Saved data entries:
== Segment start ==

/-- A step for each transition of R18. -/
theorem witness_PhaseTransitions :
    (∃ t, step (busy2 [resetInputs]) = .next t ∧ (currentInputs (busy2 [resetInputs])).rst = true) ∧
    (∃ t, step (idle2 []) = .next t ∧ (currentInputs (idle2 [])).rst = false ∧ t.phase = .idle) ∧
    (∃ t, step (idle2 [offerInputs 0x20000001]) = .next t ∧ t.phase = .busy) ∧
    (∃ t, step (idle2 [offerInputs 0x20000011]) = .next t ∧ t.phase = .fault) ∧
    (∃ t, step (busyLast []) = .next t ∧ t.phase = .idle) ∧
    (∃ t, step (busy2 []) = .next t ∧ t.phase = .busy) ∧
    (∃ t, step (faulted []) = .next t ∧ t.phase = .fault) :=
  ⟨⟨_, rfl, rfl⟩, ⟨_, rfl, rfl, rfl⟩, ⟨_, rfl, rfl⟩, ⟨_, rfl, rfl⟩, ⟨_, rfl, rfl⟩, ⟨_, rfl, rfl⟩, ⟨_, rfl, rfl⟩⟩

/-- Steps that change `LEN`, `BITS`, `P`, `OUTCNT`, `DONE`, `PHASE`, `ERRCODE` and `ERRCMD`. -/
theorem witness_RegisterWriters :
    (∃ t, step (idle2 [offerInputs 0x10000003]) = .next t ∧ (currentInputs (idle2 [offerInputs 0x10000003])).rst = false ∧
      t.len ≠ (idle2 []).len) ∧
    (∃ t, step (idle2 [offerInputs 0x20000007]) = .next t ∧ t.bits ≠ (idle2 []).bits ∧ t.phase ≠ .idle) ∧
    (∃ t, step (busyLast []) = .next t ∧ t.p ≠ 5 ∧ t.outcnt ≠ 1 ∧ t.done ≠ false) ∧
    (∃ t, step (idle2 [offerInputs 0x00000001]) = .next t ∧ t.errcode ≠ .none ∧ t.errcmd ≠ 0) :=
  ⟨⟨_, rfl, by decide, by decide⟩, ⟨_, rfl, by decide, by decide⟩, ⟨_, rfl, by decide, by decide, by decide⟩,
    ⟨_, rfl, by decide, by decide⟩⟩

theorem witness_ScheduleAdvances : ∃ t, step (idle2 [stallInputs, resetInputs]) = .next t := ⟨_, rfl⟩

theorem witness_SetlenEffect :
    (64#28).toNat ≤ (idle2 []).cfg.maxLen ∧ (idle2 []).cfg.maxLen < (65#28).toNat ∧
    (idle2 []).phase = .idle ∧ State.reset.len = 0 ∧ State.reset.phase = .idle ∧ (1 : Operand) ≠ 0 := by decide

theorem witness_EncEffect :
    ((16#28).toNat ≤ 8 * (idle2 []).len.toNat ∧ (16 : Operand) ≠ 0) ∧ 8 * (idle2 []).len.toNat < (17#28).toNat ∧
    2 ^ 27 ≤ (0x8000000#28).toNat ∧ (idle2 []).phase = .idle := by decide

/-- The worked example of R76. -/
def oneByte : State :=
  { State.resetWith Config.block64 [offerInputs 0x20000005, Inputs.inactive] with len := 1, buf := [(0, 0x80)] }

theorem witness_EncEffect_example :
    oneByte.phase = .idle ∧ oneByte.len = 1 ∧ Memory.read oneByte.buf 0 = some 0x80 ∧
    oneByte.cycles = [offerInputs 0x20000005, Inputs.inactive] := by decide

theorem witness_EncfEffect : ((idle2 []).phase = .idle ∧ (idle2 []).len ≠ 0) ∧ State.reset.phase = .idle ∧ State.reset.len = 0 := by
  decide

theorem witness_EncfNeverFaults : (idle2 []).phase = .idle ∧ State.reset.phase = .idle := by decide

theorem witness_EncfIsEncOfFullLength :
    (idle2 []).phase = .idle ∧ (offerInputs 0).rst = false ∧ (offerInputs 0).cmdValid = true := by decide

theorem witness_IllegalRowsFault :
    (idle2 []).phase = .idle ∧
    Instr.isIllegal (.illegalEncf 1) = true ∧ Instr.isIllegal (.illegal0 0) = true ∧ Instr.isIllegal (.illegal4 0) = true ∧
    Instr.isIllegal (.illegal5 0) = true ∧ Instr.isIllegal (.illegal6 0) = true ∧ Instr.isIllegal (.illegal7 0) = true ∧
    Instr.isIllegal (.illegal8 0) = true ∧ Instr.isIllegal (.illegal9 0) = true ∧ Instr.isIllegal (.illegalA 0) = true ∧
    Instr.isIllegal (.illegalB 0) = true ∧ Instr.isIllegal (.illegalC 0) = true ∧ Instr.isIllegal (.illegalD 0) = true ∧
    Instr.isIllegal (.illegalE 0) = true ∧ Instr.isIllegal (.illegalF 0) = true := by decide

/-- The three ranges of illegal words, at their ends. -/
theorem witness_IllegalWordsFault :
    acceptsCommand (idle2 [offerInputs 0x0FFFFFFF]) = true ∧ (0x0FFFFFFF#32).toNat / 2 ^ 28 = 0 ∧
    4 ≤ (0x40000000#32).toNat / 2 ^ 28 ∧
    ((0x30000001#32).toNat / 2 ^ 28 = 3 ∧ (0x30000001#32).toNat % 2 ^ 28 ≠ 0) := by decide

theorem witness_HardwareFaultCauses :
    (∃ t, step (idle2 [offerInputs 0x20000011]) = .next t ∧ (idle2 []).phase ≠ .fault ∧ t.phase = .fault) ∧
    (∃ t, step (idle2 [offerInputs 0x00000000]) = .next t ∧ t.phase = .fault) ∧
    (∃ t, step (idle2 [offerInputs 0x10000041]) = .next t ∧ t.phase = .fault) :=
  ⟨⟨_, rfl, by decide, rfl⟩, ⟨_, rfl, rfl⟩, ⟨_, rfl, rfl⟩⟩

theorem witness_PreciseFaults :
    ∃ t, step (idle2 [{ writeInputs 0 with cmdValid := true, cmdData := 0x20000011 }]) = .next t ∧
      (idle2 []).phase ≠ .fault ∧ t.phase = .fault := ⟨_, rfl, by decide, rfl⟩

/-- One command of each kind, with and without its fault. -/
theorem witness_CommandFrame :
    (∃ t, exec (.setlen 3) (idle2 []) = .next t ∧ faultCause (.setlen 3) (idle2 []) = .none) ∧
    (∃ t, exec (.enc 17) (idle2 []) = .next t ∧ faultCause (.enc 17) (idle2 []) ≠ .none) ∧
    (∃ t, exec .encf (idle2 []) = .next t ∧ ∀ n, Instr.encf ≠ .setlen n) ∧
    (∃ t, exec (.illegal7 0) (idle2 []) = .next t ∧ (∀ n, Instr.illegal7 0 ≠ .enc n) ∧ Instr.illegal7 0 ≠ .encf) :=
  ⟨⟨_, rfl, by decide⟩, ⟨_, rfl, by decide⟩, ⟨_, rfl, nofun⟩,
    ⟨_, rfl, nofun, nofun⟩⟩

theorem witness_DoneAfterStep :
    (∃ t, step (idle2 [resetInputs]) = .next t ∧ (currentInputs (idle2 [resetInputs])).rst = true) ∧
    (∃ t, step (idle2 [offerInputs 0x20000000]) = .next t ∧ accepts (idle2 [offerInputs 0x20000000]) (.enc 0)) ∧
    (∃ t, step (busyLast []) = .next t ∧ transfers (busyLast []) = true) ∧
    (∃ t, step (faulted []) = .next t ∧ (currentInputs (faulted [])).rst = false ∧ acceptsCommand (faulted []) = false ∧
      transfers (faulted []) = false) :=
  ⟨⟨_, rfl, rfl⟩, ⟨_, rfl, by decide, by decide⟩, ⟨_, rfl, rfl⟩, ⟨_, rfl, rfl, rfl, rfl⟩⟩

theorem witness_OutputStepEffect :
    ((busy2 [stallInputs]).phase = .busy ∧ (currentInputs (busy2 [stallInputs])).rst = false ∧
      currentChar (busy2 [stallInputs]) = .ok 0x39 ∧ (currentInputs (busy2 [stallInputs])).outReady = false) ∧
    (currentChar (busyLast []) = .ok 0x39 ∧ (currentInputs (busyLast [])).outReady = true ∧
      (busyLast []).bits.toNat ≤ (busyLast []).p.toNat + 5) ∧
    (busy2 []).p.toNat + 5 < (busy2 []).bits.toNat :=
  ⟨⟨rfl, rfl, rfl, rfl⟩, ⟨rfl, rfl, by decide⟩, by decide⟩

theorem witness_StalledOutputStable :
    (busy2 [stallInputs]).phase = .busy ∧ (currentInputs (busy2 [stallInputs])).rst = false ∧
    (currentInputs (busy2 [stallInputs])).outReady = false ∧ ∃ t, step (busy2 [stallInputs]) = .next t :=
  ⟨rfl, rfl, rfl, _, rfl⟩

/-- A group in one byte, and one that crosses into the last. -/
theorem witness_GroupIsStreamBits :
    ((busy2 []).Inv ∧ (busy2 []).phase = .busy ∧ currentGroup (busy2 []) = .ok 31) ∧
    ((busyLast []).Inv ∧ (busyLast []).phase = .busy ∧ currentGroup (busyLast []) = .ok 31) :=
  ⟨⟨busy2_inv _, rfl, rfl⟩, ⟨busyLast_inv _, rfl, rfl⟩⟩

theorem witness_OutDataCodes :
    ((outputs (busy2 [])).outData = some 0x39 ∧ (outputs (busy2 [])).outValid = true) ∧
    ((outputs (idle2 [])).outData = some 0 ∧ (outputs (idle2 [])).outValid = false) := ⟨⟨rfl, rfl⟩, rfl, rfl⟩

theorem witness_OutputsByPhase :
    (idle2 []).phase = .idle ∧ (busy2 []).phase = .busy ∧ currentGroup (busy2 []) = .ok 31 ∧ (faulted []).phase = .fault :=
  ⟨rfl, rfl, rfl, rfl⟩

theorem witness_ReadsInRange :
    (busyLast []).Inv ∧ (busyLast []).phase = .busy ∧ readSet (busyLast []) = [0, 1] := ⟨busyLast_inv _, rfl, by decide⟩

/-- A different memory that agrees on the read set. -/
theorem witness_CharDependsOnReadSet :
    ∀ i ∈ readSet (busy2 []), Memory.read [(0, (0xFF : Byte)), (1, 0x00)] i = Memory.read (busy2 []).buf i := by decide

/-- An encode at a group whose second byte is unwritten. -/
def busyUnwritten (cs : List Inputs) : State := { busyLast cs with buf := [(0, 0xFF)] }

theorem busyUnwritten_inv (cs : List Inputs) : (busyUnwritten cs).Inv :=
  Laws.inv_withCycles (s := busyUnwritten []) (by constructor <;> decide) cs

theorem witness_UninitReadExactly :
    ((busyLast []).Inv ∧ (busyLast []).phase = .busy ∧ (currentInputs (busyLast [])).rst = false ∧
      ∀ i ∈ readSet (busyLast []), written (busyLast []) i = true) ∧
    ((busyUnwritten []).Inv ∧ (busyUnwritten []).phase = .busy ∧
      (readSet (busyUnwritten [])).find? (fun k => !written (busyUnwritten []) k) = some 1) :=
  ⟨⟨busyLast_inv _, rfl, rfl, by decide⟩, busyUnwritten_inv _, rfl, by decide⟩

theorem witness_OnlyUninitReadStops :
    (busyUnwritten []).Inv ∧ step (busyUnwritten []) = .fault (.uninitRead 1) ∧ (busyUnwritten []).phase = .busy :=
  ⟨busyUnwritten_inv _, rfl, rfl⟩

theorem witness_StepKeepsInvariant :
    (busyLast []).Inv ∧ ∃ t, step (busyLast []) = .next t := ⟨busyLast_inv _, _, rfl⟩

theorem witness_StepKeepsAlphabet :
    (busyLast []).AlphabetClosed ∧ ∃ t, step (busyLast []) = .next t :=
  ⟨by intro c hc; revert c; decide, _, rfl⟩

== Segment end ==

> _Exercise details_:
Write out exactly the lines above between the line with "t.phase = .fault := ⟨_, rfl, by" and the line with "(∃ t, step (idle2 [resetInputs])", inclusive, and nothing beyond them.

> _Answer section_:
      (idle2 []).phase ≠ .fault ∧ t.phase = .fault := ⟨_, rfl, by decide, rfl⟩

/-- One command of each kind, with and without its fault. -/
theorem witness_CommandFrame :
    (∃ t, exec (.setlen 3) (idle2 []) = .next t ∧ faultCause (.setlen 3) (idle2 []) = .none) ∧
    (∃ t, exec (.enc 17) (idle2 []) = .next t ∧ faultCause (.enc 17) (idle2 []) ≠ .none) ∧
    (∃ t, exec .encf (idle2 []) = .next t ∧ ∀ n, Instr.encf ≠ .setlen n) ∧
    (∃ t, exec (.illegal7 0) (idle2 []) = .next t ∧ (∀ n, Instr.illegal7 0 ≠ .enc n) ∧ Instr.illegal7 0 ≠ .encf) :=
  ⟨⟨_, rfl, by decide⟩, ⟨_, rfl, by decide⟩, ⟨_, rfl, nofun⟩,
    ⟨_, rfl, nofun, nofun⟩⟩

theorem witness_DoneAfterStep :
    (∃ t, step (idle2 [resetInputs]) = .next t ∧ (currentInputs (idle2 [resetInputs])).rst = true) ∧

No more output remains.